Activity: Up to and including the line with "0x00010021#32, 0x00010210#32, 0x00000120#32].all", please reproduce the lines below exactly, beginning with the first.

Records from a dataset
-- ==== Sys2Proof/Tests/Slice0.lean ====
section
/-! SUPPORT. The model's own tests: words written out from the spec's encodings, the ill-formed terms that
the checks refuse, a few worked examples of the spec, and for each statement with hypotheses a state and
operands that meet them. -/

namespace Sys2Proof.Tests

-- One theorem after another: many kernel evaluations at once take more memory than a build may use.
set_option Elab.async false

open Sys2Proof Sys2Proof.Machine

/-! ### Encoding (30_encoding.md R114, 95_test_vectors.md 2.7) -/

/-- OP, ARG, T and RSV as 30_encoding.md R100 lays them out: RSV 15 bits, T 1 bit, ARG 8, OP 8. -/
theorem test_decode_nop : decode 0b000000000000000_0_00000000_00000000#32 = .ok .nop := by decide
theorem test_decode_enc24 : decode 0b000000000000000_0_00000011_00000001#32 = .ok (.enc24 3) := by
  decide
theorem test_decode_dec24 : decode 0b000000000000000_0_00000000_00000010#32 = .ok .dec24 := by
  decide
theorem test_decode_fft : decode 0b000000000000000_0_00000111_00010000#32 = .ok (.fft 7) := by
  decide
theorem test_decode_leakf : decode 0b000000000000000_0_01000001_00010001#32 = .ok (.leakf 65) := by
  decide
theorem test_decode_untangle :
    decode 0b000000000000000_0_00000100_00010010#32 = .ok (.untangle 4) := by decide
theorem test_decode_untangle_leak :
    decode 0b000000000000000_0_00000010_00010011#32 = .ok (.untangleLeak 2) := by decide
theorem test_decode_model_imp :
    decode 0b000000000000000_0_00000000_00100000#32 = .ok .decodeModelImp := by decide
theorem test_decode_model_exc :
    decode 0b000000000000000_1_00000000_00100000#32 = .ok .decodeModelExc := by decide
theorem test_decode_encode_model :
    decode 0b000000000000000_0_00000000_00100001#32 = .ok .encodeModel := by decide

/-- The illegal words of 95_test_vectors.md 2.7. -/
theorem test_illegal_words :
    [0x00000100#32, 0x00010000#32, 0x00020000#32, 0x00000003#32, 0x0000000F#32, 0x00000014#32,
      0x0000001F#32, 0x00000022#32, 0x000000FF#32, 0xFFFFFFFF#32, 0x00000102#32, 0x00020210#32,
      0x00010021#32, 0x00010210#32, 0x00000120#32].all
      (fun w => (decode w).toOption.isNone && illegalWord w) = true := by decide

/-- No word fits two rows of the opcode table (30_encoding.md R113). -/
theorem test_rows_disjoint :
    opcodeTable.Pairwise (fun r r' => (r.pattern ^^^ r'.pattern) &&& (r.mask &&& r'.mask) ≠ 0#32) := by
  decide

/-- WellFormed refuses a length that is no power of two in [4, 128] (30_encoding.md R114). -/
theorem test_ill_formed_fft : Instr.wellFormed (.fft 1) = false ∧ Instr.wellFormed (.fft 8) = false := by
  decide
theorem test_ill_formed_untangle :
    Instr.wellFormed (.untangle 0) = false ∧ Instr.wellFormed (.untangle 255) = false := by decide
theorem test_ill_formed_untangle_leak :
    Instr.wellFormed (.untangleLeak 1) = false ∧ Instr.wellFormed (.untangleLeak 8) = false := by decide
theorem test_table_word : decodeTableWord 32 0x00010020 = some .decodeModelExc ∧
    decodeTableWord 32 3 = none := by decide

/-! ### Small states -/

/-- The reset state with a prefix of one buffer written. -/
def withBuffer (s : State) (b : Buffer) (vals : List Nat) : State :=
  { s with mem := Memory.writePrefix s.mem b vals }

/-- The first elements of a buffer. -/
def firstElems (s : State) (b : Buffer) (n : Nat) : List (Option Nat) :=
  (List.range n).map (Memory.readElem s.mem b)

/-- What a step or a meaning leaves, seen through a function; none where it stops. -/
def seen {α : Type} (r : Result) (f : State → α) : Option α :=
  match r with
  | .next t => some (f t)
  | _ => none

/-- 1.0, 2.0, 3.0, 4.0 in DATA[0..3] (95_test_vectors.md P2). -/
def fourSamples : State :=
  withBuffer .reset .data
    [0x3FF0000000000000, 0x4000000000000000, 0x4008000000000000, 0x4010000000000000]

/-- The packed spectrum 10, -2, -2, 2 in DATA[0..3] (95_test_vectors.md 2.4). -/
def fourSpectrum : State :=
  withBuffer .reset .data
    [0x4024000000000000, 0xC000000000000000, 0xC000000000000000, 0x4000000000000000]

/-- The three words of 95_test_vectors.md P1. -/
def threeWords : State := withBuffer .reset .words [0x00123456, 0xFFFFFFFE, 0x7FFFFFFF]

/-- BYTES[0..5] = 80 00 00 00 00 01 and LEN = 6 (95_test_vectors.md 2.1). -/
def sixBytes : State :=
  { withBuffer .reset .bytes [0x80, 0, 0, 0, 0, 0x01] with len := 6#9 }

/-- A full record of 423 zero bytes. -/
def fullRecord : State := { State.reset.setBytes (List.replicate 423 0#8) with len := 423#9 }

/-- 128 taps: 2.0, -inf, 0.3, the rest 0. -/
def someTaps : List F64 :=
  0x4000000000000000#64 :: 0xFFF0000000000000#64 :: 0x3FD3333333333333#64 :: List.replicate 125 0#64

/-- All of TAP and PARAM written: the taps above and scalars 0. -/
def fullModel : State := (State.reset.setF64s .tap someTaps).setF64s .param (List.replicate 13 0#64)

/-- 13 scalars, the last a NaN. -/
def nanParams : List F64 := List.replicate 12 0#64 ++ [0x7FF8000000000000#64]

/-- All of TAP and PARAM written, the last of PARAM a NaN. -/
def nanModel : State := (State.reset.setF64s .tap someTaps).setF64s .param nanParams

/-- The elements of a state whose TAP and PARAM were written with two lists. -/
theorem model_elements {s : State} {taps params : List F64} (ht : taps.length = 128)
    (hp : params.length = 13) :
    let m := (s.setF64s .tap taps).setF64s .param params
    (∀ k (h : k < taps.length), m.f64At .tap k = some taps[k]) ∧
      ∀ k (h : k < params.length), m.f64At .param k = some params[k] := by
  refine ⟨fun k h => ?_, fun k h => State.f64At_setF64s rfl h⟩
  rw [State.f64At_setF64s_other (by decide) (by simpa [Buffer.count, ht] using h)
    (by simp [Buffer.count, hp])]
  exact State.f64At_setF64s rfl h

/-- A busy state with a command word and an agenda. -/
def busyWith (s : State) (w : Word) (agenda : List Turn) : State :=
  { s.accept w with agenda := agenda }

/-! ### Worked examples of the spec -/

/-- 44_control.md R220. -/
theorem test_nop : seen (step (State.reset.withFetchWord 32 0)) State.status = some 0x02#32 := by
  decide +kernel

/-- 40_codec.md R140's example. -/
theorem test_enc24 :
    seen (exec (.enc24 3) threeWords) (fun t => (firstElems t .bytes 9, t.len)) =
      some ([0x12, 0x34, 0x56, 0xFF, 0xFF, 0xFE, 0x7F, 0xFF, 0xFF].map some, 9#9) := by
  decide +kernel

/-- 40_codec.md R142's example. -/
theorem test_dec24 :
    seen (exec .dec24 sixBytes) (fun t => (firstElems t .words 3, t.status)) =
      some ([some 0xFF800000, some 1, none], 0x02#32) := by decide +kernel

/-- 41_spectral.md R160's example, with the bits of 95_test_vectors.md 2.2. -/
theorem test_fft_four :
    seen (exec (.fft 2) fourSamples) (fun t => firstElems t .data 5) =
      some [some 0x4024000000000000, some 0xC000000000000000, some 0xC000000000000000,
        some 0x4000000000000000, none] := by decide +kernel

/-- The ramp of length 8 (95_test_vectors.md 2.2): the sqrt(2) branch, no twiddle. -/
theorem test_fft_ramp :
    rfft id id 3 ((List.range 8).map fun i => i2f i) =
      [0x403C000000000000#64, 0xC010000000000000#64, 0xC010000000000000#64, 0xC010000000000000#64,
       0xC010000000000000#64, 0x3FFA827999FCEF30#64, 0x4010000000000000#64,
       0x4023504F333F9DE6#64] := by decide +kernel

/-- The impulse at index 1 of length 16 (95_test_vectors.md 2.2): the twiddle loop, with the binary64
sines and cosines of pi/8 and 3 pi/8. -/
theorem test_fft_twiddle :
    let c : F64 := 0x3FED906BCF328D46#64
    let s : F64 := 0x3FD87DE2A6AEA963#64
    let angle : F64 := 0x3FD921FB54442D18#64
    let minus : F64 → F64 := fneg
    rfft (fun x => if x = angle then s else c)
      (fun x => if x = angle then c else 0x3FD87DE2A6AEA964#64) 4
      ((List.range 16).map fun i => i2f (if i = 1 then 1 else 0)) =
      [fOne, c, 0x3FE6A09E667F3BCC#64, s, 0, minus s, minus 0x3FE6A09E667F3BCC#64, minus c,
       minus fOne, minus s, minus 0x3FE6A09E667F3BCC#64, minus c, minus fOne, minus c,
       minus 0x3FE6A09E667F3BCC#64, minus s] := by decide +kernel

/-- `LEAKF 1` with LEAKAGE = 0.5 gives 1.5 (95_test_vectors.md 2.3), for a sine with sin(+0) = +0. -/
theorem test_leakage_filter :
    leakageFilter id 1 0x3FE0000000000000#64 = [0x3FF8000000000000#64] := by decide +kernel

/-- `LEAKF 0` writes nothing and completes (41_spectral.md R170). -/
theorem test_leakf_zero :
    seen (exec (.leakf 0) .reset) (fun t => (t.mem, t.status)) = some ([], 0x02#32) := by
  decide +kernel

/-- 95_test_vectors.md 2.4, the first row. -/
theorem test_untangle :
    seen (exec (.untangle 2) fourSpectrum) (fun t => firstElems t .mag 3) =
      some [some 0x402465655F122FF6, some 0x4006A09E667F3BCD, none] := by decide +kernel

/-- The alternatives of 41_spectral.md R174 give 8.0 and 10.0 (95_test_vectors.md 1.2). -/
theorem test_bin0_alternatives :
    bin0 .absSum (i2f 10) (i2f (-2)) = i2f 8 ∧ bin0 .absDc (i2f 10) (i2f (-2)) = i2f 10 := by
  decide +kernel

/-- 95_test_vectors.md 2.4: with LEAKAGE = 1.0, MAG[0] = 5.0990195135927845. -/
theorem test_untangle_leakage :
    (untangleLeakage id .hypot 4 fOne [i2f 10, i2f (-2), i2f (-2), i2f 2]).head? =
      some 0x401465655F122FF6#64 := by decide +kernel

/-- 95_test_vectors.md 2.5: words 7F FF FF at 23 and 80 00 00 at 21 fractional bits. -/
theorem test_scale_word :
    scaleWord 0x007FFFFF#32 23 = 0x3FEFFFFFC0000000#64 ∧
      scaleWord 0xFF800000#32 21 = 0xC010000000000000#64 := by decide +kernel

/-- 95_test_vectors.md 2.5: the thirteen scalars of a record, each with its fractional bits. -/
theorem test_scalars :
    ((scaleRecord (List.replicate 128 0#32 ++ [3#32, 0x00400000#32, 0x007FFFFF#32, 0x00200000#32,
      0xFF800000#32, 0x00100000#32, 0x00400000#32, 0x0000028A#32, 0x007FFFFF#32, 0x00030000#32,
      0x00010000#32, 0x00190000#32, 0xFFC00000#32])).drop 128) =
    [i2f 3, 0x3FE0000000000000#64, 0x3FEFFFFFC0000000#64, fOne, 0xC010000000000000#64,
      0x3FE0000000000000#64, fTwo, i2f 650, 0x415FFFFFC0000000#64, 0x3FF8000000000000#64, fOne,
      i2f 100, 0xBFE0000000000000#64] := by decide +kernel

/-- The last point of each frequency axis (42_transcoder.md R192, R193). -/
theorem test_frequency_axis :
    (frequencyAxis .impedance).getLast? = some 0x40AEC30000000000#64 ∧
      (frequencyAxis .excursion).getLast? = some 0x40AF400000000000#64 := by decide +kernel

/-- 95_test_vectors.md 2.6: the rounding and the saturation of ENCODE_MODEL. -/
theorem test_to_word :
    [0x3FF0000000000000#64, 0xC000000000000000#64, 0x4000000000000000#64, 0x3E80000000000000#64,
      0xBE80000000000000#64, 0x7FF0000000000000#64, 0xFFF0000000000000#64, 0x8000000000000000#64,
      0x3E98000000000000#64, 0x3FD3333333333333#64, 0x7E37E43C8800759C#64, 0x0000000000000001#64].map
      (toWord · 22) =
    [0x00400000#32, 0xFF800000#32, 0x00800000#32, 0x00000001#32, 0xFFFFFFFF#32, 0x7FFFFFFF#32,
      0x80000000#32, 0x00000000#32, 0x00000002#32, 0x00133333#32, 0x7FFFFFFF#32,
      0x00000000#32] := by decide +kernel

/-- 95_test_vectors.md 2.6: WORDS before the clamp, BYTES after it. -/
theorem test_encode_model :
    modelWords (someTaps.take 3) = [0x00800000#32, 0x80000000#32, 0x00133333#32] ∧
    encode24 (modelWords (someTaps.take 3)) =
      [0x7F#8, 0xFF#8, 0xFF#8, 0x80#8, 0#8, 0#8, 0x13#8, 0x33#8, 0x33#8] := by decide +kernel

/-- ENCODE_MODEL on read operands whose check fails. -/
theorem encode_model_of_nan {m : State} {taps params : List F64} (ht : taps.length = 128)
    (hp : params.length = 13) (h1 : ∀ k (h : k < taps.length), m.f64At .tap k = some taps[k])
    (h2 : ∀ k (h : k < params.length), m.f64At .param k = some params[k])
    (hn : checkNaN (taps ++ params) = some .nan) :
    execEncodeModel m = .next (m.completeErr .nan) := by
  rw [execEncodeModel, State.withF64s_eq (by simpa [tapCount] using ht) h1,
    State.withF64s_eq (by simpa [paramCount] using hp) h2, hn]
  simp only [checked, finishErr]

/-- A NaN among the inputs ends ENCODE_MODEL with E_NAN (95_test_vectors.md 2.6): STATUS = 0x56. -/
theorem test_encode_model_nan :
    execEncodeModel nanModel = .next (nanModel.completeErr .nan) ∧
      (State.reset.completeErr .nan).status = 0x56#32 := by
  have ht : someTaps.length = 128 := by simp [someTaps]
  have hp : nanParams.length = 13 := by simp [nanParams]
  obtain ⟨h1, h2⟩ := model_elements (s := State.reset) ht hp
  exact ⟨encode_model_of_nan ht hp h1 h2 (by decide +kernel), by decide⟩

/-- Rounding at the edges: a tie goes to even, the smallest number halved is 0, overflow is
infinity. -/
theorem test_rounding_edges :
    fadd 0x3FF0000000000000#64 0x3CA0000000000000#64 = 0x3FF0000000000000#64 ∧
    fadd 0x3FF0000000000001#64 0x3CA0000000000000#64 = 0x3FF0000000000002#64 ∧
    fdiv 0x0000000000000001#64 fTwo = 0#64 ∧
    fadd 0x7FEFFFFFFFFFFFFF#64 0x7FEFFFFFFFFFFFFF#64 = 0x7FF0000000000000#64 ∧
    fsub fOne fOne = 0#64 ∧ fsqrt fTwo = 0x3FF6A09E667F3BCD#64 := by decide +kernel

/-- 95_test_vectors.md P4: the two orders of a CMD write and FFT's completion. -/
theorem test_race_dropped :
    seen (step (busyWith fourSamples 0x00000210#32 [.host (.write .w32 0x004#14 0#32)]))
      (fun t => seen (step t) (fun u => (u.cmdl, u.status))) =
      some (some (0x00000210#32, 0x0A#32)) := by decide +kernel
theorem test_race_accepted :
    seen (step (busyWith fourSamples 0x00000210#32
      [.sequencer, .host (.write .w32 0x004#14 0#32)]))
      (fun t => seen (step t) (fun u => (u.cmdl, u.status))) =
      some (some (0x00000000#32, 0x01#32)) := by decide +kernel

/-- 95_test_vectors.md 2.8: W1C of STATUS = 0x16 with 0x02 and with 0x0E. -/
theorem test_status_w1c :
    (({ State.reset with done := true, err := true, errcode := 1#4 } : State).clearFlags 0x02#32).status
      = 0x14#32 ∧
    (({ State.reset with done := true, err := true, errcode := 1#4 } : State).clearFlags 0x0E#32).status
      = 0x10#32 := by decide

/-- 70_reset_and_hazards.md R272: a soft reset during `FFT 4` forgets DATA[0..3] and keeps the rest. -/
theorem test_soft_reset :
    (busyWith fourSamples 0x00000210#32 []).softReset.mem = [] ∧
    (busyWith fourSamples 0x00000110#32 []).softReset.mem = fourSamples.mem ∧
    (busyWith threeWords 0x00000210#32 []).softReset.mem = threeWords.mem := by decide +kernel

/-! ### Witnesses: for each statement with hypotheses, a state and operands that meet them -/

theorem witness_encode_decode : decode 0x00000301#32 = .ok (.enc24 3) := by decide

theorem witness_legal_and_illegal : illegalWord 0x0000FF01#32 = false ∧ illegalWord 0x00010001#32 = true ∧
    illegalWord 0x00020000#32 = true ∧ illegalWord 0x00000120#32 = true := by decide

/-- StepRunsDecodedCommand: each of its ways to the sequencer's turn. -/
theorem witness_step_runs :
    let a := busyWith .reset 0#32 []
    let b := busyWith .reset 0#32 [.sequencer]
    let c := busyWith .reset 0#32 [.host (.read .w32 0x00C#14)]
    a.seq = .busy ∧ decode a.cmdl = .ok .nop ∧ a.sequencerNext = true ∧ b.seq = .busy ∧
      decode b.cmdl = .ok .nop ∧ b.sequencerNext = true ∧ c.seq = .busy ∧ decode c.cmdl = .ok .nop ∧
      c.agenda = [.host (.read .w32 0x00C#14)] ∧ c.holds (.read .w32 0x00C#14) = true := by decide

/-- IllegalWordEndsWithIllegal: both clauses, the second on the sequencer's turn and before a held access. -/
theorem witness_illegal_word :
    illegalWord 0x00000003#32 = true ∧
    (∃ s : State, s.seq = .idle ∧ s.agenda = .host (.write .w32 0x004#14 0x00000003#32) :: []) ∧
    (∃ s : State, s.seq = .busy ∧ s.cmdl = 0x00000003#32 ∧ s.completionNext = true ∧
      s.sequencerNext = true) ∧
    ∃ s : State, s.seq = .busy ∧ s.cmdl = 0x00000003#32 ∧ s.completionNext = true ∧
      s.sequencerNext = false :=
  ⟨by decide, ⟨{ State.reset with agenda := [.host (.write .w32 0x004#14 0x00000003#32)] }, rfl, rfl⟩,
    ⟨busyWith .reset 0x00000003#32 [], rfl, rfl, rfl, rfl⟩,
    ⟨busyWith .reset 0x00000003#32 [.host (.write .w32 0x00C#14 3#32)], rfl, rfl, by decide, rfl⟩⟩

Answer:
-- ==== Sys2Proof/Tests/Slice0.lean ====
section
/-! SUPPORT. The model's own tests: words written out from the spec's encodings, the ill-formed terms that
the checks refuse, a few worked examples of the spec, and for each statement with hypotheses a state and
operands that meet them. -/

namespace Sys2Proof.Tests

-- One theorem after another: many kernel evaluations at once take more memory than a build may use.
set_option Elab.async false

open Sys2Proof Sys2Proof.Machine

/-! ### Encoding (30_encoding.md R114, 95_test_vectors.md 2.7) -/

/-- OP, ARG, T and RSV as 30_encoding.md R100 lays them out: RSV 15 bits, T 1 bit, ARG 8, OP 8. -/
theorem test_decode_nop : decode 0b000000000000000_0_00000000_00000000#32 = .ok .nop := by decide
theorem test_decode_enc24 : decode 0b000000000000000_0_00000011_00000001#32 = .ok (.enc24 3) := by
  decide
theorem test_decode_dec24 : decode 0b000000000000000_0_00000000_00000010#32 = .ok .dec24 := by
  decide
theorem test_decode_fft : decode 0b000000000000000_0_00000111_00010000#32 = .ok (.fft 7) := by
  decide
theorem test_decode_leakf : decode 0b000000000000000_0_01000001_00010001#32 = .ok (.leakf 65) := by
  decide
theorem test_decode_untangle :
    decode 0b000000000000000_0_00000100_00010010#32 = .ok (.untangle 4) := by decide
theorem test_decode_untangle_leak :
    decode 0b000000000000000_0_00000010_00010011#32 = .ok (.untangleLeak 2) := by decide
theorem test_decode_model_imp :
    decode 0b000000000000000_0_00000000_00100000#32 = .ok .decodeModelImp := by decide
theorem test_decode_model_exc :
    decode 0b000000000000000_1_00000000_00100000#32 = .ok .decodeModelExc := by decide
theorem test_decode_encode_model :
    decode 0b000000000000000_0_00000000_00100001#32 = .ok .encodeModel := by decide

/-- The illegal words of 95_test_vectors.md 2.7. -/
theorem test_illegal_words :
    [0x00000100#32, 0x00010000#32, 0x00020000#32, 0x00000003#32, 0x0000000F#32, 0x00000014#32,
      0x0000001F#32, 0x00000022#32, 0x000000FF#32, 0xFFFFFFFF#32, 0x00000102#32, 0x00020210#32,
      0x00010021#32, 0x00010210#32, 0x00000120#32].all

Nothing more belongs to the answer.